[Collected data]
-- ==== Sys2Proof/Machine/SMap.lean ====
section
/-!
DEFINITION. Sparse maps from numbers, as lists of pairs in one canonical form: keys strictly rising. Where a map has a
default value (memory reads 0 where nothing is listed, R400), no listed value equals it, so that equal maps are equal
lists. Memory (the package's vaults, a tray, a tile) is such a list of (address, byte) pairs.
-/
namespace Sys2Proof

/-- A sparse map: pairs of key and value, keys strictly rising. -/
abbrev SMap (V : Type) := List (Nat × V)

namespace Machine

/-- The value at a key, if one is listed. -/
def mapGet? {V : Type} : SMap V → Nat → Option V
  | [], _ => none
  | (j, v) :: rest, k => if j = k then some v else if k < j then none else mapGet? rest k

/-- The value at a key, or a default. -/
def mapGet {V : Type} (m : SMap V) (k : Nat) (dflt : V) : V := (mapGet? m k).getD dflt

/-- Set the value at a key, keeping the keys rising. -/
def mapSet {V : Type} : SMap V → Nat → V → SMap V
  | [], k, v => [(k, v)]
  | (j, u) :: rest, k, v =>
    if j = k then (k, v) :: rest
    else if k < j then (k, v) :: (j, u) :: rest
    else (j, u) :: mapSet rest k v

/-- Remove a key. -/
def mapErase {V : Type} : SMap V → Nat → SMap V
  | [], _ => []
  | (j, u) :: rest, k => if j = k then rest else if k < j then (j, u) :: rest else (j, u) :: mapErase rest k

/-- Set a key in a map with a default: the default itself is never listed. -/
def mapPut {V : Type} [DecidableEq V] (dflt : V) (m : SMap V) (k : Nat) (v : V) : SMap V :=
  if v = dflt then mapErase m k else mapSet m k v

/-- Keys strictly rising, all above a bound. -/
def risesFrom {V : Type} (lo : Nat) : SMap V → Bool
  | [] => true
  | (j, _) :: rest => lo ≤ j && risesFrom (j + 1) rest

/-- The canonical form of a sparse map with a default (the form memory is kept in). -/
def mapWf {V : Type} [DecidableEq V] (dflt : V) (m : SMap V) : Bool :=
  risesFrom 0 m && m.all fun c => c.2 ≠ dflt

/-- What an unlisted address reads as: R400 zeroes every vault and every SRAM before the part is used. -/
def Memory.unlisted : Byte := 0

/-- The canonical form of memory: addresses strictly rising, no listed byte equal to what an unlisted address reads as. -/
def Memory.wf (m : List Host.Cell) : Bool := mapWf Memory.unlisted m

/-- One byte of memory. DESIGN CHOICE, log 3. -/
def Memory.read (m : List Host.Cell) (a : Nat) : Byte := mapGet m a Memory.unlisted

/-- Write one byte of memory. -/
def Memory.write (m : List Host.Cell) (a : Nat) (b : Byte) : List Host.Cell := mapPut Memory.unlisted m a b

/-- n bytes from an address, as a little-endian number (R21). -/
def Memory.readN (m : List Host.Cell) (a : Nat) : Nat → Nat
  | 0 => 0
  | n + 1 => (Memory.read m a).toNat + 256 * Memory.readN m (a + 1) n

/-- Write the low n bytes of a number from an address up (R21). -/
def Memory.writeN (m : List Host.Cell) (a : Nat) : Nat → Nat → List Host.Cell
  | 0, _ => m
  | n + 1, v => Memory.writeN (Memory.write m a (BitVec.ofNat 8 v)) (a + 1) n (v / 256)

/-- Write a list of (address, byte) pairs in order. -/
def Memory.writeCells (m : List Host.Cell) (cs : List Host.Cell) : List Host.Cell :=
  cs.foldl (fun acc c => Memory.write acc c.1 c.2) m

/-- Write a list of bytes from an address up. -/
def Memory.writeBytes (m : List Host.Cell) (a : Nat) : List Byte → List Host.Cell
  | [] => m
  | b :: rest => Memory.writeBytes (Memory.write m a b) (a + 1) rest

/-- n bytes from an address, in ascending order. -/
def Memory.readBytes (m : List Host.Cell) (a : Nat) : Nat → List Byte
  | 0 => []
  | n + 1 => Memory.read m a :: Memory.readBytes m (a + 1) n

/-- Every listed byte of [a, a + n) removed: the range reads as unlisted memory does. -/
def Memory.clear (m : List Host.Cell) (a n : Nat) : List Host.Cell :=
  m.filter fun c => !(a ≤ c.1 && c.1 < a + n)

/-- A set of numbers, kept strictly rising: membership. -/
def setHas (l : List Nat) (k : Nat) : Bool := l.contains k

/-- Add a number to a set, kept strictly rising. -/
def setAdd : List Nat → Nat → List Nat
  | [], k => [k]
  | j :: rest, k => if j = k then j :: rest else if k < j then k :: j :: rest else j :: setAdd rest k

/-- Remove a number from a set. -/
def setDel (l : List Nat) (k : Nat) : List Nat := l.filter (· ≠ k)

/-- Insert before the entries of the same key. -/
def insertKey {α : Type} (e : Nat × α) : List (Nat × α) → List (Nat × α)
  | [] => [e]
  | x :: rest => if e.1 ≤ x.1 then e :: x :: rest else x :: insertKey e rest

/-- Sort by key, keeping the order of equal keys. -/
def sortKeys {α : Type} : List (Nat × α) → List (Nat × α)
  | [] => []
  | e :: rest => insertKey e (sortKeys rest)

end Machine
end Sys2Proof
end

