-- ==== Sys2Proof/Machine/State.lean ====
section
/-!
DEFINITION. The state of one KN-1024 package, as plain data: the thread slots (R76-R79), the cores (R147), the clusters
(R228, R238), the memory behind the home slices (R234-R237), the partitions (R3, R223, R239, R241, R244), the launches
and queues (R333, R376-R382), the die and package controllers (R373-R401) and the fabric (R405-R420); the reasons a step
can stop; and the state after reset (R400).
-/
namespace Sys2Proof.Machine

/-- Trap causes (R88), in the order of their codes 1 to 25. -/
inductive Cause where
  | ill | priv | align | noncanon | bounds | page | prot | traysys | feretry | dqfull | loop | matfmt | group | nondet
  | pin | devdepth | devfault | mce | contained | badsst | notrap | swtrap | brk | fabric | rtfull
  deriving DecidableEq, Repr

/-- The code of a cause (R88). -/
def Cause.code : Cause → Nat
  | .ill => 1 | .priv => 2 | .align => 3 | .noncanon => 4 | .bounds => 5 | .page => 6 | .prot => 7 | .traysys => 8
  | .feretry => 9 | .dqfull => 10 | .loop => 11 | .matfmt => 12 | .group => 13 | .nondet => 14 | .pin => 15
  | .devdepth => 16 | .devfault => 17 | .mce => 18 | .contained => 19 | .badsst => 20 | .notrap => 21 | .swtrap => 22
  | .brk => 23 | .fabric => 24 | .rtfull => 25

/-- The status word sw (R78): the fields that are not reserved. -/
structure Status where
  owner : BitVec 8
  hl : Bool
  dm : Bool
  ue : Bool
  ie : Bool
  s : Bool
  deriving DecidableEq, Repr

/-- Full/empty operations (R190). -/
inductive FeOp where
  | ldfe | stfe | ldff
  deriving DecidableEq, Repr

/-- Where the data of a remote operation goes when its reply arrives (R181). -/
inductive Sink where
  | none
  | x (d : Reg)
  | row (d : Reg) (mask : BitVec 16)
  | lane (d : Reg) (lanes : List Nat) (n : Nat)
  | acquireX (d : Reg)
  /-- Words of a descriptor or record on a fabric page, kept for the instruction that reads them (R171, R200). -/
  | fetch (va : Nat)
  /-- The counter's old value of a FORK or a JOIN with its target (R199). -/
  | fork (target : Word)
  | join (target : Word)
  /-- The bytes an STL has written, at its VA, for the digest (R351). -/
  | written (va : Nat) (bytes : List Byte)
  deriving DecidableEq, Repr

/-- The requester at the root of a chain of developments (R252). -/
inductive Requester where
  | slot (core slot : Nat)
  | engine (core queue : Nat)
  /-- Another package's request (R412), with the core its developments run on, its source and its sequence number. -/
  | remote (core source seq : Nat)
  /-- A slot, or from number 8 on an engine queue, of another partition of this package, that has reached the tile by a fabric page
  that names this package (R410), with the core the developments run on. -/
  | across (host core slot : Nat)
  /-- The die control core, which reads the group image of a launch (R379), with the core the developments run on. -/
  | image (host part launch : Nat)
  /-- Firmware, which fetches the staged frames of a core's context again (R176, R355), with the core the developments run on. -/
  | refetch (host core : Nat)
  deriving DecidableEq, Repr

/-- The core on which the developments of a requester's chain run (R251). -/
def Requester.core : Requester → Nat
  | .slot c _ | .engine c _ | .remote c _ _ | .across c _ _ | .image c _ _ | .refetch c _ => c

/-- The development a task performs (R251): its recipe record, its depth and the root of its chain. -/
structure DevTask where
  recipe : Nat
  depth : Nat
  root : Requester
  deriving DecidableEq, Repr

/-- A task record (R81, R196, R340). -/
structure TaskRec where
  pc : Word
  p : BitVec 24
  key : BitVec 16
  depth : Nat
  type : BitVec 8
  x : Vector Word 16
  v : Vector Vec 8
  dev : Option DevTask
  /-- Words of the record that are poisoned (R180). -/
  bad : List Nat := []
  deriving DecidableEq, Repr

/-- What an engine entry does (R172, R173, R174). -/
inductive EntryOp where
  | copy (src dst : Word) (rb rows : Nat) (sstr dstr : Int) (scol dcol : Bool) (ro : Bool)
  | gather (base idx dst : Word) (cnt eb : Nat) (scol dcol : Bool)
  | fence (id : Nat)
  deriving DecidableEq, Repr

/-- The operands a matrix operation latches at issue (R128, R203): tc0-tc7 and X(a), X(b), X(d). -/
structure Latch where
  tcs : Vector Word 8
  a : Word
  b : Word
  d : Word
  deriving DecidableEq, Repr

/-- Why a slot is out of the rotation (R85). -/
inductive Wait where
  /-- In the rotation. -/
  | none
  /-- A memory operation is performed and its reply is awaited; the packets that carry it beyond the core. -/
  | reply (pkts : List Nat)
  /-- Remote tray accesses, a channel packet or fabric requests whose answers decide the instruction. -/
  | remote (pkts : List Nat)
  /-- A divide whose result is written at a cycle (R82). -/
  | divide (d : Reg) (q : Word) (due : Nat)
  /-- YIELD, until a cycle (R121). -/
  | yield (due : Nat)
  /-- An instruction the die control core performs by emulation (R64), with its latched operands and, for VCVT, its
  source register. -/
  | emulate (i : Instr) (l : Latch) (src : Vec)
  /-- A matrix operation that is performed and completes at a cycle (R168): its lane and its tile registers. -/
  | matrix (loader : Bool) (tiles : List Nat) (due : Nat)
  /-- An MST between two activation tiles (R169): the next tile, its first accumulator row and the cycle of the
  boundary. -/
  | stream (i : Instr) (l : Latch) (tile row due : Nat)
  /-- A matrix operation waiting for its lane or its tile registers (R168). -/
  | lane (i : Instr) (l : Latch)
  /-- RECV on an empty endpoint (R202), with its register. -/
  | recv (e : Nat) (d : Reg)
  /-- A read of a pending handle (R194). -/
  | future (entry : Nat)
  /-- A full/empty operation on a local word in the wrong state (R156): its register, pointer and store data. -/
  | fe (op : FeOp) (d : Reg) (p : Word) (b : HWord)
  /-- A remote full/empty operation that received a NACK, retried at a cycle (R156). -/
  | feNacked (pkt : Nat) (due : Nat)
  /-- QFN on engine queues without a free place each (R195). -/
  | queue
  /-- CPY or GTH whose entry is made and waits for a free place (R193): queue, entry and handle register. -/
  | engine (queue : Nat) (op : EntryOp) (full : Bool) (d : BitVec 4)
  /-- ENQ of a record it has read, on a full segment (R342). -/
  | enq (queue segment : Nat) (r : TaskRec)
  /-- DEQ without a record (R343). -/
  | deq (queue : Nat)
  /-- A release waiting for acknowledgements (R291). -/
  | release
  /-- A group barrier (R242). -/
  | barrier (g : Nat)
  /-- An access held by the development of a recipe record (R251); RDEV.V completes with its predicate 0 when the
  development it started ends (R293). -/
  | develop (recipe : Nat) (q : Option PredNo)
  /-- An access to a 64-byte row with unacknowledged stores of the slot (R183, R413). -/
  | row (line : Nat)
  /-- FESET on the local tray with rows still to be set (R192): offset, words left and state. -/
  | feRows (off count : Nat) (b : Bool)
  /-- HMSG until its entry is written (R385). -/
  | ring (queue : Nat)
  /-- An instruction that takes a stated number of cycles (R298). -/
  | cycles (due : Nat)
  /-- A write held by a page migration (R232). -/
  | migration
  /-- A request of an owner whose new seed is being installed, or a RESEED behind another one of the owner (R297). -/
  | reseed
  /-- A trap that ends in containment (R94, R180, R420), with its cause and detail: nothing issues until the plot is
  reset. -/
  | contained (why : ContainCause) (detail : Word)
  deriving DecidableEq, Repr

/-- Whether a slot is bound and running (R334). -/
inductive Life where
  | unbound | idle | running
  deriving DecidableEq, Repr

/-- What a slot's task was started from (R80, R81, R340). -/
inductive TaskKind where
  | lane | record | dev (t : DevTask)
  deriving DecidableEq, Repr

/-- A recorded refusal of a remote store (R182). -/
structure Nack where
  cause : Cause
  addr : Word
  deriving DecidableEq, Repr

/-- Stops of one slot (R95): debug halt (R360), with its hold of the watchdog, and thermal displacement (R358). -/
inductive StopKind where
  | halt | displace
  deriving DecidableEq, Repr

/-- A thread slot (R76-R79). -/
structure Slot where
  life : Life
  pc : Word
  p : HWord
  x : Vector Word 16
  v : Vector Vec 16
  sw : Status
  sst : Word
  epc : Word
  ecause : Word
  eaddr : Word
  uvb : Word
  uepc : Word
  ucause : Word
  uaddr : Word
  utoken : Word
  lc : Word
  lstart : Word
  lend : Word
  alost : BitVec 16
  lane : HWord
  lcount : HWord
  launch : HWord
  gm : Word
  /-- The SR counter (R67). -/
  sr : BitVec 44
  /-- Pending marks: for each register, the engine entry it names (R194). -/
  marks : Vector (Option Nat) 16
  nack : Option Nack
  /-- Words of a descriptor or record on a fabric page that have arrived for the instruction at the PC. -/
  fetched : SMap Word
  out : Wait
  /-- Arrival order of the wait (R156, R178, R342, R343). -/
  since : Nat
  lastIssue : Option Nat
  /-- The first cycle the slot may issue in after it left the rotation (R85). -/
  readyAt : Nat
  /-- The next instruction is the first of a trap or upcall vector (R94). -/
  atVector : Bool
  /-- GBAR has arrived and now waits (R242). -/
  arrived : Bool
  /-- A deque place is reserved (R196). -/
  reserved : Bool
  /-- DEQ has ended the slot's task (R200). -/
  dequeuing : Bool
  /-- An ENQ has issued and has not completed (R335). -/
  enqueuing : Bool
  /-- The shared registers as the waiting instruction read them at its issue (R287): y0-y15 and w0-w15. -/
  sources : Option (Vector Word 16 × Vector Vec 16)
  kind : TaskKind
  /-- uvb and DM of the slot, kept aside while it runs a development (R78, R251). -/
  aside : Option (Word × Bool)
  /-- Cycle of the next steal round while the slot is idle (R177). -/
  stealAt : Nat
  /-- An asynchronous stop and the cycle of its request (R95). -/
  stopAt : Option (StopKind × Nat)
  halted : Bool
  /-- Displaced by thermal policy (R358), and where it runs as a guest (R359). -/
  disabled : Bool
  guestAt : Option (Nat × Nat)
  /-- The state has been taken from poisoned words: MCE comes before the next instruction (R180). -/
  spoiled : Bool := false
  deriving DecidableEq, Repr
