/-- A slot has reached a latent tile of another partition by a fabric page that names this package (R16, R410): it waits for the
development, or, where that cannot start yet, tries again. -/
def State.developAcross (s : State) (rid : Nat) : State :=
  match s.recordPart rid with
  | none => s
  | some (home, rec) =>
    let depth := match s.me.kind with
      | .dev d => d.depth + 1
      | .lane | .record => 1
    if !rec.devs.isEmpty then s.leave (.develop rid none)
    else match s.me.kind, decide (5 ≤ depth) with
      | .dev d, true => s.abandon d .devdepth rec.block
      | _, _ => ((s.leave (.develop rid none)).hostDevelopment home rec depth fun c => .across c s.curCore s.curSlot.val).getD s

/-- Request a development of a record for the slot being executed (R251, R253): depth 5 is not started; the slot waits;
the record is pushed at the top of the deque, or runs at once in the slot when the deque is full. A record that another
chain is developing is only waited for. Where neither the deque nor the context area has room the record goes to the overflow.
DESIGN CHOICE, log 98. -/
def State.requestDevelopment (s : State) (rid : Nat) (v : Option Verify) (pq : Option PredNo) : State :=
  match s.myPart.recipes.find? (·.id == rid) with
  | none => s.developAcross rid
  | some rec =>
    let asker := Requester.slot s.curCore s.curSlot.val
    let (root, depth) := match s.me.kind with
      | .dev d => (d.root, d.depth + 1)
      | .lane | .record => (asker, 1)
    if rec.devs.any (fun d => !d.inChain root) then s.leave (.develop rid none)
    else if 5 ≤ depth then
      match s.me.kind with
      | .dev d => s.abandon d .devdepth rec.block
      | .lane | .record => s
    else
      let d : DevTask := { recipe := rid, depth := depth, root := root }
      let s := s.addDev s.myPartNo rid { root := root, depth := depth, asker := asker, verify := v, written := [] }
      let s := s.leave (.develop rid pq)
      let r := devRecord rec d
      if s.myCore.dequeRoom then s.modMyCore fun k => { k with deque := r :: k.deque }
      else if s.myCore.saved.isNone || s.stackRoom s.myPartNo then s.displace s.curCore s.curSlot r depth
      else s.modMyCore fun k => { k with overflow := k.overflow ++ [r] }

/-! ### The frame of a meaning -/

/-- A wait for a handle comes before the sources are read (R194); every other wait keeps them as they were at issue (R287). -/
def Wait.keepsSources : Wait → Bool
  | .future _ => false
  | _ => true
/-- The slot being executed keeps its shared sources while its instruction waits. -/
def State.keepSources (s : State) : State :=
  s.modMe fun t => { t with sources := some (s.mySight.y, s.mySight.w) }

/-- Leave the rotation with nothing performed: the instruction executes again with the sources it has read (R157, R287). -/
def State.hold (s : State) (w : Wait) : State := (if w.keepsSources then s.keepSources else s).leave w

/-- What a stop does. -/
def stopped (st : Stop) (s : State) : Out :=
  match st with
  | .trap c a => .next (s.takeTrap c a (c == .mce || c == .fabric))
  | .softMce a => .next (s.takeTrap .mce a false)
  | .nack =>
    match s.me.nack with
    | some n => .next ((s.modMe fun t => { t with nack := none }).takeTrap n.cause n.addr (n.cause == .fabric))
    | none => .next s
  | .wait w => .next (s.hold w)
  | .develop r => .next (s.keepSources.requestDevelopment r none none)
  | .devFault => .next (s.takeTrap .devfault 0 false)
  | .fault f => .fault f
  | .paused u => .next u
  | .keep u st => stopped st u

/-- Run a meaning. -/
def run (m : M Unit) (s : State) : Out :=
  match m s with
  | .ok (_, t) => .next t
  | .error st => stopped st s

end Sys2Proof.Machine
end

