-- ==== Sys2Proof/Machine/Memory.lean ====
section
/-!
DEFINITION. Global memory: recalls and placement at the home slices (R234-R237, R249), the page walk and the cluster TLB
(R223-R228), the first-level data cache (R161-R163), the constant cache (R238), what a recipe record does to a read or a
write (R248, R250-R253), and the reads and writes of one location range on behalf of an agent.
-/
namespace Sys2Proof.Machine

/-- Physical line of an address. -/
def lineOf (pa : Nat) : Nat := pa / 64
/-- Words of a line that n bytes at an address touch. -/
def wordsOf (pa n : Nat) : List Nat := (List.range 16).filter fun w => pa % 64 < 4 * w + 4 && 4 * w < pa % 64 + n
/-- Word w of a line's data. -/
def lineWord (v : Vec) (w : Nat) : HWord := v.extractLsb' (32 * w) 32
/-- Word w of a line replaced. -/
def setLineWord (v : Vec) (w : Nat) (x : HWord) : Vec :=
  (v &&& ~~~(BitVec.ofNat 512 (0xFFFFFFFF * 2 ^ (32 * w)))) ||| BitVec.ofNat 512 (x.toNat * 2 ^ (32 * w))
/-- Bit w of a word mask set or cleared. -/
def maskSet (m : BitVec 16) (w : Nat) (b : Bool) : BitVec 16 :=
  if b then m ||| BitVec.ofNat 16 (2 ^ w) else m &&& ~~~(BitVec.ofNat 16 (2 ^ w))

/-! ### The home slice -/

/-- A word of memory is performed: its value, and whether it is poisoned (R180, R258). -/
def State.performWord (s : State) (line w : Nat) (v : HWord) (bad : Bool) : State :=
  { s with
    mem := Memory.writeN s.mem (64 * line + 4 * w) 4 v.toNat
    memBad := if bad then setAdd s.memBad (16 * line + w) else setDel s.memBad (16 * line + w) }

/-- The first-level line of a core that holds a physical line: what the reverse map names (R229). -/
def Core.l1Find (k : Core) (line : Nat) : Option (Nat × L1Line) := k.l1d.find? fun e => e.2.pa == line

/-- Write one owned word of a core's L1 back and leave it unowned (R162). -/
def State.recallFrom (s : State) (core line w : Nat) : State :=
  match (s.core core).l1Find line with
  | none => s
  | some (va, l) =>
    if l.owned.getLsbD w then
      (s.performWord line w (lineWord l.data w) (l.bad.getLsbD w)).modCore core fun k =>
        { k with l1d := mapSet k.l1d va { l with owned := maskSet l.owned w false } }
    else s

/-- Ways a fill may use (R236, R326): 14 from the start of a change to strong mode to the end of the change back. -/
def Partition.ways (q : Partition) : Nat := if q.strong || q.recode.isSome then 14 else 16

/-- A set of a partition's slices in the order in which its scrubber visits them (R326). -/
def Partition.setIndex (q : Partition) (slice set : Nat) : Nat :=
  (4 * q.clusters.findIdx (· == slice / 4) + slice % 4) * 1024 + set
/-- The code in which a set's writes are encoded (R326): the partition's mode once the scrubber has done the set. -/
def Partition.setMode (q : Partition) (slice set : Nat) : Bool :=
  match q.recode with
  | none => q.strong
  | some n => if q.setIndex slice set < n then q.strong else !q.strong

/-- A line is written: it is dirty with respect to the vault, and encoded in its set's mode (R326). -/
def State.markDirty (s : State) (line : Nat) : State :=
  match mapGet? s.l2 line with
  | some e =>
    let strong := match s.parts.find? fun x => x.2.clusters.contains (e.slice / 4) with
      | some x => x.2.setMode e.slice e.set
      | none => e.strong
    { s with l2 := mapSet s.l2 line { e with dirty := true, strong := strong } }
  | none => s

/-- What may still be read of a line before some registered words of it are performed: the values they replace, for those that the first
of the words' owner has written. DEDUCED, log 111. -/
def State.olderOf (s : State) (line : Nat) (gone : List (Nat × Nat)) (was : Option Older) : Option Older :=
  match gone with
  | [] => was
  | (_, c) :: _ =>
    let ws := gone.filter fun r => r.2 == c && !s.memBad.contains (16 * line + r.1)
    some { writer := c, words := ws.map fun r => (r.1, BitVec.ofNat 32 (Memory.readN s.mem (64 * line + 4 * r.1) 4)), barred := [] }

/-- The slice recalls the registered words among some of a line's words (R237). -/
def State.recall (s : State) (line : Nat) (ws : List Nat) : State :=
  match mapGet? s.l2 line with
  | none => s
  | some e =>
    let gone := e.reg.filter fun r => ws.contains r.1
    let older := s.olderOf line gone e.older
    let s := gone.foldl (fun s r => s.recallFrom r.2 line r.1) s
    let reg := e.reg.filter fun r => !ws.contains r.1
    let s := { s with l2 := mapSet s.l2 line { e with reg := reg, older := older } }
    if reg.length == e.reg.length then s else s.markDirty line

/-- Change what may still be read of a line's older values. -/
def State.modOlder (s : State) (line : Nat) (f : Older → Option Older) : State :=
  match mapGet? s.l2 line with
  | some e => { s with l2 := mapSet s.l2 line { e with older := e.older.bind f } }
  | none => s
/-- A core has read a line's performed words: it reads nothing older from then on (R266). -/
def State.barOlder (s : State) (core line : Nat) : State :=
  s.modOlder line fun o => some { o with barred := setAdd o.barred core }
/-- Nothing that a core has written, or has read, may be read older from here on: it releases, or its context leaves (R261, R272). -/
def State.dropOlder (s : State) (drop : Older → Bool) : State :=
  { s with l2 := s.l2.map fun (l, e) => (l, { e with older := e.older.filter fun o => !drop o }) }

/-- All sixteen words. -/
def allWords : List Nat := List.range 16

/-- The record whose tile holds a physical line (R247). -/
def Partition.recordOf (q : Partition) (line : Nat) : Option Recipe :=
  q.recipes.find? fun r => r.lines.any fun l => l.2 == line
/-- A development that produces the tile is in progress (R251). -/
def Recipe.producing (r : Recipe) : Bool := r.devs.any fun d => d.verify.isNone
/-- Pin count of a line (R248). -/
def Partition.pinCount (q : Partition) (line : Nat) : Nat :=
  ((q.recipes.map fun r => (r.pins.filter (· == line)).length)).foldl (· + ·) 0

/-- A line leaves the L2 (R249): registered words are recalled first; a dirty line of a recorded tile without registered
words becomes latent; any other line is written back or dropped clean, so that the vault holds its performed value. -/
def State.evict (s : State) (p line : Nat) : State :=
  match mapGet? s.l2 line with
  | none => s
  | some e =>
    let s' := s.recall line allWords
    let recorded := (s.part p).recordOf line
    -- a tile that its development is producing is no tile whose lines can be dropped (R251, R253)
    let latent := e.dirty && e.reg.isEmpty && recorded.any fun r => !r.producing
    -- a clean line whose vault copy is lost is an uncorrectable error (R327)
    let lost := s.vaultBad.contains line && !e.dirty && e.reg.isEmpty
    { s' with
      l2 := mapErase s'.l2 line, vaultBad := setDel s'.vaultBad line
      latent := if latent || (lost && recorded.isSome) then setAdd s'.latent line else s'.latent
      memBad := if lost && recorded.isNone then allWords.foldl (fun m w => setAdd m (16 * line + w)) s'.memBad else s'.memBad }

/-- Ways in use in a set of a slice. -/
def usedWays (l2 : SMap L2Line) (slice set : Nat) : List (Nat × Nat) :=
  l2.filterMap fun (line, e) => if e.slice == slice && e.set == set then some (e.way, line) else none

/-- The home slice holds a line of a page of owner o of its partition, filling it when absent (R236): the lowest invalid
way, else the victim drawn on structure 2. The answer says whether the vault was read. -/
def State.l2Touch (s : State) (home o line : Nat) : Bool × State :=
  match mapGet? s.l2 line with
  | some _ => (false, s)
  | none =>
    let q := s.part home
    let slice := homeSlice q (64 * line)
    let set := (drawKey (q.owner o).seed 1 (BitVec.ofNat 48 line)).toNat % 1024
    let used := usedWays s.l2 slice set
    let entry := fun (way : Nat) =>
      ({ slice := slice, set := set, way := way, owner := o, dirty := false, strong := q.setMode slice set, reg := []
         stored := Memory.readN s.mem (64 * line) 64 } : L2Line)
    match (List.range q.ways).find? fun w => !(used.map (·.1)).contains w with
    | some way => (true, { s with l2 := mapSet s.l2 line (entry way) })
    | none =>
      let (d, s) := s.draw home o 2 slice 0
      let way := d.toNat % q.ways
      let s := match used.find? fun u => u.1 == way with
        | some u => s.evict home u.2
        | none => s
      (true, { s with l2 := mapSet s.l2 line (entry way) })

(Your goal): Copy all the lines from the data above that hold the word "does".

(Solution):
/-- Every listed byte of [a, a + n) removed: the range reads as unlisted memory does. -/
/-- What an engine entry does (R172, R173, R174). -/
/-- What a stop does. -/
(R223-R228), the first-level data cache (R161-R163), the constant cache (R238), what a recipe record does to a read or a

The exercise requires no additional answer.